To see what values are in a specified percentile of the left
or right tail of the distribution, you can choose (Histogram)
Histogram > Analysis > Show Percentile.... In the dialog box presented,
you can choose the value of the percentile, the color of the bar
to be shown, and whether the left or right tails (or both) are
calculated. By default, the percentile value is 0.05; on this
example, it would be displayed as:

All values to the right of this red bar are thus
in the extreme of the distribution, and our simulation would suggest
that any value greater than or equal to 2 would occur with a frequency
of less than 0.05. Our observation of 9 is thus an unlikely outcome
if our hypothesis were true. Thus, we can reject our hypothesis
at p < 0.05, and conclude that trachypachids and dytiscoids
do not form a clade.
The histogram bars are sometimes drawn in such a way that the
vertical percentile bar is somewhat confusing, especially if the
values are whole numbers (we hope to improve this in future versions).

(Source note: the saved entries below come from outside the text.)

/-- An operation held at its first poll comes to an end where an engine step is enabled, the operation completes after any
engine steps and, without one, its poll fails: the fair schedule has a turn with an engine step (R150), or the poll bound
comes first. -/
theorem waitEnds_of_turn {s : State} {i : Instr} {acts : List CallerAct} {raised : Nat → Err} {temps : Temps}
    (hs : RunsNext s i) (hop : s.op = some ⟨[acts], .ok, temps⟩)
    (enabled : ∀ temps o, ∃ u, engineStep Config.params (s.heldAt acts temps o) = some u)
    (completes : ∀ temps o u n, engineStep Config.params (s.heldAt acts temps o) = some u →
      (engineRun Config.params n u).op = some ⟨[acts], .ok, temps⟩ → Completes i (engineRun Config.params n u))
    (fails : ∀ temps o, ∃ o', o'.sched = o.sched ∧ o'.turns = o.turns ∧
      exec i (s.heldAt acts temps o) = .next (afterFailedPoll Config.params acts temps raised (s.heldAt acts temps o'))) :
    WaitEnds Config.params s fun e => ∃ k, e = raised k := by
  have held (u : State) : ∀ temps o, u = s.heldAt acts temps o → WaitEnds Config.params u fun e => ∃ k, e = raised k := by
    refine turn_induct (C := fun u => ∀ temps o, u = s.heldAt acts temps o →
      WaitEnds Config.params u fun e => ∃ k, e = raised k) ?_ ?_ u
    · rintro _ n moves temps o rfl
      have runs : RunsNext (s.heldAt acts temps o) i := hs
      obtain ⟨-, -, -, -, pc, err, -, op⟩ := interleave_frame Config.params (s.heldAt acts temps o)
      obtain ⟨_, enabled⟩ := enabled temps o
      obtain ⟨o', v, -, first, run⟩ := interleave_moves moves enabled
      rw [run] at pc err op
      obtain ⟨t, ht, top, tpc, terr⟩ := completes temps o' v n first op
      rw [← run] at ht
      exact ⟨t, .step (runs.step ht) (.refl t), top,
        .inl ⟨tpc.trans (congrArg (· + 1) pc), terr.trans (err.trans hs.2.1)⟩⟩
    · rintro _ waits next temps o rfl
      have runs : RunsNext (s.heldAt acts temps o) i := hs
      obtain ⟨o', sched, turns, failed⟩ := fails temps (drawEngineSteps (s.heldAt acts temps o)).2.oracle
      have turn : interleave Config.params (s.heldAt acts temps o) = s.heldAt acts temps _ := interleave_of_no_steps waits
      rw [← turn] at failed
      rcases afterFailedPoll_cases Config.params acts temps raised (s.heldAt acts temps o') with
        ⟨temps', e⟩ | ⟨k, bound, e⟩ <;> rw [e] at failed
      · exact WaitEnds.of_step (runs.step failed) rfl (next _ sched turns temps' o' rfl)
      · exact ⟨_, .step (runs.step failed) (.refl _), rfl, .inr ⟨rfl, ⟨k, bound⟩, _, rfl⟩⟩
  exact held s temps s.oracle (by rw [State.heldAt, ← hop])

/-! ### The three waits -/

/-- With a command in progress, whether an engine step is enabled does not depend on the operation that holds or on the
model's record of answers. -/
theorem engineStep_heldAt {s u : State} {w : Word} (hw : s.busy = some w) (h : engineStep P s = some u)
    (acts : List CallerAct) (temps : Temps) (o : Oracle) : ∃ v, engineStep P (s.heldAt acts temps o) = some v := by
  cases e : engineStep P (s.heldAt acts temps o) with
  | some v => exact ⟨v, rfl⟩
  | none =>
    have none := engineStep_none_congr (s := s.heldAt acts temps o) (t := s) hw rfl rfl rfl e
    rw [h] at none
    cases none

/-- A QPUSH held on four commands of an enabled idle queue: one engine step takes a command and leaves room (R111, R140). -/
theorem waitEnds_push {s : State} {rs1 : HostVar} {w : Word} {temps : Temps} (hs : RunsNext s (.qpush rs1))
    (hop : s.op = some ⟨[pushActs (.word w)], .ok, temps⟩) (hfull : s.cmdFifo.length = 4) (hb : s.busy = none)
    (hm : s.ctrl.mode ≠ .disabled) : WaitEnds Config.params s fun e => ∃ k, e = .timeoutPush k w := by
  have hP := Config.params_lawful
  have waiting : s.cmdFifo ≠ [] := List.ne_nil_of_length_pos (by rw [hfull]; decide)
  refine waitEnds_of_turn hs hop (fun temps o => ?_) (fun temps o u n first op => ?_) fun temps o => ⟨o, rfl, rfl, ?_⟩
  · exact (engineTakesTheHead _ hP (s.heldAt _ temps o) hb).1.2 ⟨hm, waiting⟩
  · have taken : u.cmdFifo.length + 1 = s.cmdFifo.length := ((engineStepsAreMonotone _ hP _ u first).1 hb).1
    have fewer := (engineRun_monotone (P := Config.params) n u).1
    exact ⟨_, pushAppendsTheWord.1 _ rs1 w (.inr ⟨temps, op⟩) (by omega), rfl, rfl, (interleave_frame _ _).err⟩
  · exact pushHoldsWhenFourAreOutstanding (s.heldAt _ temps o) (.qpush rs1) (.word w) _ temps hfull
      (.inr ⟨by simp [Instr.mnemonic], rfl⟩)

/-- A QDIS held on a command that can complete: one engine step leaves the disabled queue idle (R103, R141). -/
theorem waitEnds_disable {s u : State} {w : Word} {temps : Temps} (hs : RunsNext s .qdis)
    (hop : s.op = some ⟨[(disableActs Config.params).drop 2], .ok, temps⟩) (hm : s.ctrl.mode = .disabled)
    (hw : s.busy = some w) (hk : Config.params.decodeCmd w ≠ .unknown) (enabled : engineStep Config.params s = some u) :
    WaitEnds Config.params s fun e => ∃ k, e = .timeoutIdle k := by
  refine waitEnds_of_turn hs hop (engineStep_heldAt hw enabled _) (fun temps o u n first op => ?_) fun temps o => ?_
  · have idle : u.busy = none := engineStep_retires (s := s.heldAt _ temps o) hw hk first
    have mode : u.ctrl.mode = .disabled := (congrArg Ctrl.mode (engineStep_frame first).ctrl).trans hm
    rw [engineRun_of_none (engineStep_quiescent idle (.inl mode))] at op ⊢
    obtain ⟨o', done⟩ := runBlocks_disable_idle Config.params_lawful .ok temps idle mode
    exact ⟨_, exec_of_held op (by decide), by rw [done]; exact ⟨rfl, rfl, rfl⟩⟩
  · obtain ⟨o', sched, turns, poll⟩ := runAct_holdIdle_fail Config.params_lawful temps (s := s.heldAt _ temps o) hw
    exact ⟨o', sched, turns, (exec_of_held rfl (by decide)).trans
      (congrArg Host.Outcome.next (runBlocks_first_pollFailed poll fun _ => nofun))⟩

/-- A QWAIT held one response short of its count, with a command in progress that can answer: one engine step appends the
response (R115, R142). -/
theorem waitEnds_wait {s u : State} {imm : BitVec 16} {w : Word} {temps : Temps} (hs : RunsNext s (.qwait imm))
    (hop : s.op = some ⟨[waitActs Config.params imm.toNat], .ok, temps⟩) (hn : imm.toNat = s.respFifo.length + 1)
    (hw : s.busy = some w) (hk : producesResponse Config.params w = true)
    (enabled : engineStep Config.params s = some u) :
    WaitEnds Config.params s fun e => ∃ k, e = .timeoutResponse k imm.toNat s.respFifo.length := by
  obtain ⟨room, -⟩ := engineStep_answers hw hk enabled
  refine waitEnds_of_turn hs hop (raised := fun k => .timeoutResponse k imm.toNat s.respFifo.length)
    (engineStep_heldAt hw enabled _) (fun temps o u n first op => ?_) fun temps o => ⟨o, rfl, rfl, ?_⟩
  · obtain ⟨-, e, answered⟩ := engineStep_answers (s := s.heldAt _ temps o) hw hk first
    have count : u.respFifo.length = imm.toNat := by rw [answered, hn]; exact List.length_append
    have depth := engineRun_respDepth (P := Config.params) n (s := u) (by rw [count, hn]; exact room)
    obtain ⟨-, l, more⟩ := engineRun_monotone (P := Config.params) n u
    have enough : imm.toNat ≤ (engineRun Config.params n u).respFifo.length := by
      rw [more, List.length_append, count]
      exact Nat.le_add_right _ _
    exact ⟨_, (waitClearsEveryFlag _ imm (.inr ⟨temps, op⟩) enough depth).1, rfl, rfl, (interleave_frame _ _).err⟩
  · exact waitHoldsWhileResponsesAreMissing (s.heldAt _ temps o) (.qwait imm) imm.toNat _ temps
      (by rw [hn]; exact Nat.lt_succ_self _) room.le (.inr ⟨by simp [Instr.mnemonic], rfl⟩)

/-- Settles O43: each of the three polls passes once an engine step has fallen, and the fair schedule has a turn with one. -/
theorem fairEngineEndsTheWaits : Obligations.FairEngineEndsTheWaits := by
  intro s word cw i temps hr he hp hd
  have hs : RunsNext s i := ⟨hr, he, word, hp, hd⟩
  refine ⟨fun rs1 w hi hop hfull hb hm => ?_, fun hi hop hm hw hk ⟨u, enabled⟩ => ?_,
    fun imm hi hop hn hw hk ⟨u, enabled⟩ => ?_⟩ <;> subst hi
  · exact waitEnds_push hs hop hfull hb hm
  · exact waitEnds_disable hs hop hm hw hk enabled
  · exact waitEnds_wait hs hop hn hw hk enabled

end Sys2Proof.Machine
end

section
/-! PROOF. The calibration datapath (R171 to R178): the gain and the scaled product as natural numbers, the offset modulo
2^16, and CALC on a degenerate pair and on one that is not. -/

namespace Sys2Proof.Machine

/-! ### The gain, the scaled product and the offset -/

theorem codeOf_toNat (e : Word) : (codeOf e).toNat = e.toNat % 65536 := BitVec.toNat_setWidth 16 e

/-- Under the guard the divisor does not wrap (R173), so the gain is the quotient itself (R174). -/
theorem calGain_toNat {r25 r75 : BitVec 16} (h : r25.toNat < r75.toNat) :
    (calGain r25 r75).toNat = 134217728 / (r75.toNat - r25.toNat) := by
  have divisor : (r75.setWidth 32 - r25.setWidth 32).toNat = r75.toNat - r25.toNat := by bv_omega
  rw [calGain, BitVec.toNat_udiv, divisor]
  rfl

/-- The product is taken modulo 2^32 and loses its low 14 bits (R175). -/
theorem calScaled_toNat (r25 r75 : BitVec 16) :
    (calScaled r25 r75).toNat = (calGain r25 r75).toNat * r75.toNat % 4294967296 / 16384 := by
  have code : (r75.setWidth 32).toNat = r75.toNat := BitVec.toNat_setWidth_of_le (by decide)
  rw [calScaled, BitVec.toNat_ushiftRight, BitVec.toNat_mul, code, Nat.shiftRight_eq_div_pow]
  rfl

/-- The offset over the integers: the difference wraps modulo 2^16, whatever its sign (R176). -/
theorem calOffset_toNat (r25 r75 : BitVec 16) :
    ((calOffset r25 r75).toNat : Int) = (12286 - ((calScaled r25 r75).toNat : Int)) % 65536 := by
  have bound := (calScaled r25 r75).isLt
  simp only [calOffset, Config.offsetK, BitVec.toNat_setWidth, BitVec.toNat_sub, BitVec.toNat_ofNat]
  omega

/-- Settles O51: the divisor lies between 1 and 65535, and a power of two divides 2^27. -/
theorem gainIsTheFloorAndStaysInRange : Obligations.GainIsTheFloorAndStaysInRange := by
  intro r25 r75 h
  rw [calGain_toNat h]
  have small : r75.toNat - r25.toNat ≤ 65535 := (Nat.sub_le _ _).trans (Nat.le_of_lt_succ r75.isLt)
  have lower : 134217728 / 65535 ≤ 134217728 / (r75.toNat - r25.toNat) := Nat.div_le_div_left small (Nat.sub_pos_of_lt h)
  refine ⟨rfl, lower, Nat.div_le_self _ _, fun j hj hd => ?_⟩
  rw [hd]
  exact Nat.pow_div (x := 2) (m := 27) (hj.trans (by decide)) (by decide)

/-! ### The width of the product -/

/-- Dropping the low 14 bits of a product taken modulo `2^width` leaves the unbounded one modulo `2^(width-14)`. -/
theorem scaled_mod_width (n : Nat) {width : Nat} (h : 14 ≤ width) :
    n % 2 ^ width / 16384 = n / 16384 % 2 ^ (width - 14) := by
  rw [← Nat.mod_mul_right_div_self, show 16384 = 2 ^ 14 from rfl, ← Nat.pow_add, Nat.add_sub_cancel' h]

/-- From 30 bits on, what the product's wrap changes in the offset is a multiple of 2^16 (R178). -/
theorem offset_mod_width (n : Nat) {width : Nat} (h : 30 ≤ width) :
    (12286 - ((n % 2 ^ width / 16384 : Nat) : Int)) % 65536 = (12286 - ((n / 16384 : Nat) : Int)) % 65536 := by
  have divides : 65536 ∣ 2 ^ (width - 14) := Nat.pow_dvd_pow 2 (by omega : 16 ≤ width - 14)
  have same : n % 2 ^ width / 16384 % 65536 = n / 16384 % 65536 := by
    rw [scaled_mod_width n (by omega), Nat.mod_mod_of_dvd _ divides]
  omega

/-- Settles O52: the model's product has 32 bits, and every width from 30 on gives the offset of the unbounded product. -/
theorem offsetDoesNotDependOnTheProductWidth : Obligations.OffsetDoesNotDependOnTheProductWidth := by
  intro r25 r75 _
  have unbounded : ((calOffset r25 r75).toNat : Int) =
      (12286 - (((calGain r25 r75).toNat * r75.toNat / 16384 : Nat) : Int)) % 65536 := by
    rw [calOffset_toNat, calScaled_toNat]
    exact offset_mod_width _ (width := 32) (by decide)
  exact ⟨fun width hw => ⟨scaled_mod_width _ (by omega), unbounded.trans (offset_mod_width _ hw).symm⟩, unbounded⟩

For this reason, you might want to know the exact values of the
percentile boundaries. This information can can be gathered by
looking at the text view for the histogram. Toward the bottom
of the text view in the above example is the following:

The percentile bar shown will be that that is closest
to that requested, but not over it. Thus, if you requested a percentile
of 0.05, and if a percentile bar might be placed at 0.043 (left,
below), but moving it one increment higher would include enough
values to increase the percentile to 0.051 (right, below), then
the percentile bar shown will be 0.043.
Other analyses that Mesquite can do
The examples given about used the
Genesis package in Mesquite to simulate the evolution of characters
under a specified model of DNA evolution, and up the branches of
the current tree on the screen. Many more sorts of analyses can
be done, using different sources of characters other than simulated
DNA data, different sources of trees other than the current tree
on the screen, and different calculations by other programs.
Some of the different sources of character matrices
include:
- Simulators that evolve data other than DNA data, including
continuously valued data.
- Random modifications of existing matrices, including by non-parametric
resampling (as used in classic bootstrap methods), random reshuffling
of data, and jackknifing.
Some of the different sources of trees include:
- Simulations using markovian models of speciation
- Coalescence simulations of gene trees
- Modifications of an existing tree by random modification of
branch lengths
- Modifications of an existing tree by randomly pruning a fraction
of the taxa or by randomly adding taxa
- Randomly sampled trees among all possible trees
- Trees generated by randomly reshuffling taxa at their tips
References
Shull, V., A.P. Vogler, M.D. Baker, D.R. Maddison, and P.M. Hammond.
2001. Sequence alignment of 18S ribosomal RNA and the basal relationships
of adephagan beetles: Evidence for monophyly of aquatic families
and the placement of Trachypachidae. Systematic Biology, 50:945-969.